**Supplied data:**
-- ==== Sys2Proof/Tests/Slice0.lean ====
section
/-! SUPPORT. Tests: words of the specification, ill-formed terms, single instructions on a small state, and
a state for the hypotheses of each statement. -/

namespace Sys2Proof.Tests

open Sys2Proof.Machine

set_option Elab.async false

/-! ## A small state: one launch, one unit, one crew of two threads at 0x1000 -/

/-- A guard that always holds. -/
def H : Hdr := { sp := 0, pg := 7, pn := 0 }

/-- A thread whose registers from w0 on hold the given words. -/
def thread (ws : List Word) : Thread :=
  { Thread.init with pc := 0x1000, rf := (List.range ws.length).zip (ws.map .known) }

/-- The launch, the unit and the crew. -/
def la0 : Launch := loadLaunch 3 1
/-- The unit. -/
def un0 : UnitSt := startUnit 3 0 0 5 1 [7] 0 0
/-- The crew, with words for w0 on in lanes 0 and 1. -/
def crewOf (a b : List Word) : Crew := { startCrew la0 1 0 7 5 with th := [(0, thread a), (1, thread b)] }

/-- The machine about to run a word at 0x1000 of that crew. -/
def stOf (c : Crew) : State :=
  { State.reset with
    jobs := [], launches := [(3, la0)], units := [(1, un0)], crews := [(32, c)]
    iss := { crew := 32, pc := 0x1000, start := 0x1000 }, cycle := 100, nextSeq := 9 }

/-- The register results that an instruction puts in flight: lane, stack entry and value. -/
def regsOf (i : Instr) (s : State) : List (Nat × Nat × Word) :=
  match exec i s with
  | .next t => match mget t.crews s.iss.crew with
    | none => []
    | some c => c.pend.filterMap fun p => match p.tgt with
      | .reg e v => some (p.lane, e, v.word)
      | _ => none
  | _ => []


/-! ## Words: from the specification's own examples (04 R68, and each instruction's rule) -/

/-- A word decodes to an instruction that has this word. -/
def reads (w : IWord) (i : Instr) : Prop := decode w = .ok i ∧ encode i = some w

/-- A word raises ILLEGAL-ENCODING. -/
def illegal (w : IWord) : Prop := decode w = .error .illegalEncoding

theorem test_words_integer :
    reads 0x02388405 (.neg H 4 4 1) ∧ reads 0x01CA0530 (.add ⟨3, 1, 0⟩ 16 5 6 0) ∧
    reads 0x0338A450 (.mul H 5 4 10 0) ∧ reads 0x06386115 (.div H 3 1 2 1 1) ∧
    reads 0x1838C000 (.movi H 6 0) ∧ reads 0x1938A5FF (.addi H 5 5 0xFF) ∧
    reads 0x1BB92934 (.ori ⟨2, 7, 0⟩ 9 9 0x34) ∧ reads 0x1D388443 (.shi H 4 4 1 3) :=
  ⟨⟨rfl, rfl⟩, ⟨rfl, rfl⟩, ⟨rfl, rfl⟩, ⟨rfl, rfl⟩, ⟨rfl, rfl⟩, ⟨rfl, rfl⟩, ⟨rfl, rfl⟩, rfl, rfl⟩

theorem test_words_predicates :
    reads 0x1E382701 (.cmpi H 1 7 0 0 0 1) ∧ reads 0x1F39642E (.cmp H 3 4 5 3 1 0) ∧
    reads 0x20382238 (.pset H 1 2 7 0) ∧ illegal 0x1F3B642E :=
  ⟨⟨rfl, rfl⟩, ⟨rfl, rfl⟩, ⟨rfl, rfl⟩, rfl⟩

theorem test_words_control :
    reads 0x223BFFFE (.bra H 0x3FFFE) ∧ reads 0x23380500 (.brx H 5) ∧ reads 0x26380000 (.ret H) ∧
    reads 0x273A800A (.meet H 20 10) ∧ reads 0x29380000 (.exit H) ∧ reads 0x2A380600 (.kill H 6) ∧
    reads 0x2B387FFC (.loop H 3 0x1FFC) ∧ reads 0x2D380900 (.trap H 9) ∧ reads 0x2E380000 (.nop H) ∧
    illegal 0x26380100 :=
  ⟨⟨rfl, rfl⟩, ⟨rfl, rfl⟩, ⟨rfl, rfl⟩, ⟨rfl, rfl⟩, ⟨rfl, rfl⟩, ⟨rfl, rfl⟩, ⟨rfl, rfl⟩, ⟨rfl, rfl⟩, ⟨rfl, rfl⟩, rfl⟩

theorem test_words_exchange :
    reads 0x30388203 (.vote H 4 2 0 3) ∧ reads 0x31392887 (.shflImm H 9 8 16 3) ∧
    reads 0x3238E700 (.cred H 7 7 0) ∧ reads 0x36386000 (.movs H 3 0) ∧ reads 0x3739C800 (.movsw H 14 8) :=
  ⟨⟨rfl, rfl⟩, ⟨rfl, rfl⟩, ⟨rfl, rfl⟩, ⟨rfl, rfl⟩, rfl, rfl⟩
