-- ==== Sys2Proof/Decode.lean ====
section
/-! DEFINITION. The opcode map (30_encoding.md R76) and the instruction word codec: decode and encode with their
failures (41_codec.md R110 to R115). -/

namespace Sys2Proof

open Sys2Proof.Machine

/-- The number an opcode map assigns to a mnemonic (R76). -/
def OpcodeMap.number (m : OpcodeMap) : Opcode → BitVec 6
  | .halt => m.halt
  | .load => m.load
  | .store => m.store
  | .add => m.add
  | .sub => m.sub
  | .mul => m.mul
  | .div => m.div

/-- The default `OPCODE_MAP` of R76. UNVERIFIED: the spec takes the numbers from general knowledge (its decision D5);
the codec below takes the map as an argument, and the step takes the machine's own. Unsafe only for claims about
particular numbers (log entry 6). -/
def opcodeMap : OpcodeMap where
  halt     := 0
  load     := 1
  store    := 2
  add      := 3
  sub      := 5
  mul      := 6
  div      := 7
  distinct := by decide

/-- The mnemonic whose number is `n`, if the map has one (R110). -/
def opcodeOf (m : OpcodeMap) (n : BitVec 6) : Option Opcode := Opcode.all.find? fun op => m.number op == n

/-- Why a Word does not decode. -/
inductive DecodeError where
  /-- The opcode field holds a number of no mnemonic: the only way decode can fail (R111). -/
  | unrecognisedOpcode (n : BitVec 6)
deriving DecidableEq, Repr

/-- `decode` under an opcode map (R110, R111): each field through its BitField, the predicate taken as it stands
(R112). -/
def decodeWith (m : OpcodeMap) (w : Word) : Except DecodeError Instr :=
  match opcodeOf m (BitVec.ofNat 6 (opcodeField.extract w)) with
  | none => .error (.unrecognisedOpcode (BitVec.ofNat 6 (opcodeField.extract w)))
  | some op =>
    .ok (Instr.ofFields op
      (BitVec.ofNat 4 (predicateField.extract w))
      (BitVec.ofNat 4 (regTargetField.extract w))
      (BitVec.ofNat 4 (regSrc1Field.extract w))
      (BitVec.ofNat 4 (regSrc2Field.extract w))
      (offsetField.extractSigned w))

/-- `decode` under the default opcode map. -/
def decode (w : Word) : Except DecodeError Instr := decodeWith opcodeMap w

/-- Why a record does not encode (R115): the first failing check. -/
inductive EncodeError where
  /-- The caller names none of the seven mnemonics. -/
  | unknownOpcode
  /-- The predicate is outside 0 to 15. -/
  | predicateOutOfRange
  /-- A register index is outside 0 to 15. -/
  | registerOutOfRange
  /-- The offset is outside -512 to 511. -/
  | offsetOutOfRange
deriving DecidableEq, Repr

/-- The Word of R114: each field at its fixed position. -/
def encodeFields (m : OpcodeMap) (op : Opcode) (pred : Flags) (rt rs1 rs2 : RegIdx) (off : Int) : Word :=
  ((m.number op).zeroExtend 32 <<< 26) ||| (pred.zeroExtend 32 <<< 22) ||| (rt.zeroExtend 32 <<< 18)
    ||| (rs1.zeroExtend 32 <<< 14) ||| (rs2.zeroExtend 32 <<< 10) ||| (BitVec.ofInt 10 off).zeroExtend 32

/-- `encode` under an opcode map (R114, R115): of the checks only the offset's can fail on an `Instr`, whose other
fields have the width of their ports (48_interfaces.md R208). -/
def encodeWith (m : OpcodeMap) (i : Instr) : Except EncodeError Word :=
  if offsetInRange i.off then .ok (encodeFields m i.opcode i.pred i.rt i.rs1 i.rs2 i.off)
  else .error .offsetOutOfRange

/-- `encode` under the default opcode map. -/
def encode (i : Instr) : Except EncodeError Word := encodeWith opcodeMap i

/-- `encode` of an unchecked record, with every check of R115. -/
def encodeRecordWith (m : OpcodeMap) (r : InstrRecord) : Except EncodeError Word :=
  match r.opcode with
  | none => .error .unknownOpcode
  | some op =>
    if !fourBitInRange r.predicate then .error .predicateOutOfRange
    else if !(fourBitInRange r.regTarget && fourBitInRange r.regSrc1 && fourBitInRange r.regSrc2) then
      .error .registerOutOfRange
    else if !offsetInRange r.offset then .error .offsetOutOfRange
    else .ok (encodeFields m op (BitVec.ofInt 4 r.predicate) (BitVec.ofInt 4 r.regTarget)
      (BitVec.ofInt 4 r.regSrc1) (BitVec.ofInt 4 r.regSrc2) r.offset)

/-- `encode` of an unchecked record under the default opcode map. -/
def encodeRecord (r : InstrRecord) : Except EncodeError Word := encodeRecordWith opcodeMap r

/-- The Word that an opcode-table instruction of `nbits` bits with bits `w` stands in memory as: a row has one Word, and
the bits above `nbits` are 0. -/
def tableWord (nbits w : Nat) : Word := BitVec.ofNat 32 (w % 2 ^ nbits)

/-- The instruction the decoder reads from an opcode-table instruction; `none` where it refuses. -/
def decodeTableWord (nbits w : Nat) : Option Instr :=
  match decode (tableWord nbits w) with
  | .ok i => some i
  | .error _ => none

end Sys2Proof
end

**Your task:** Go through the listing above and write out exactly the lines starting with the one holding "t.crews s.iss.crew with" and running through the one holding "raises ILLEGAL-ENCODING. -/", ends included, and no others.

**Response for this exercise:**
  | .next t => match mget t.crews s.iss.crew with
    | none => []
    | some c => c.pend.filterMap fun p => match p.tgt with
      | .reg e v => some (p.lane, e, v.word)
      | _ => none
  | _ => []


/-! ## Words: from the specification's own examples (04 R68, and each instruction's rule) -/

/-- A word decodes to an instruction that has this word. -/
def reads (w : IWord) (i : Instr) : Prop := decode w = .ok i ∧ encode i = some w

/-- A word raises ILLEGAL-ENCODING. -/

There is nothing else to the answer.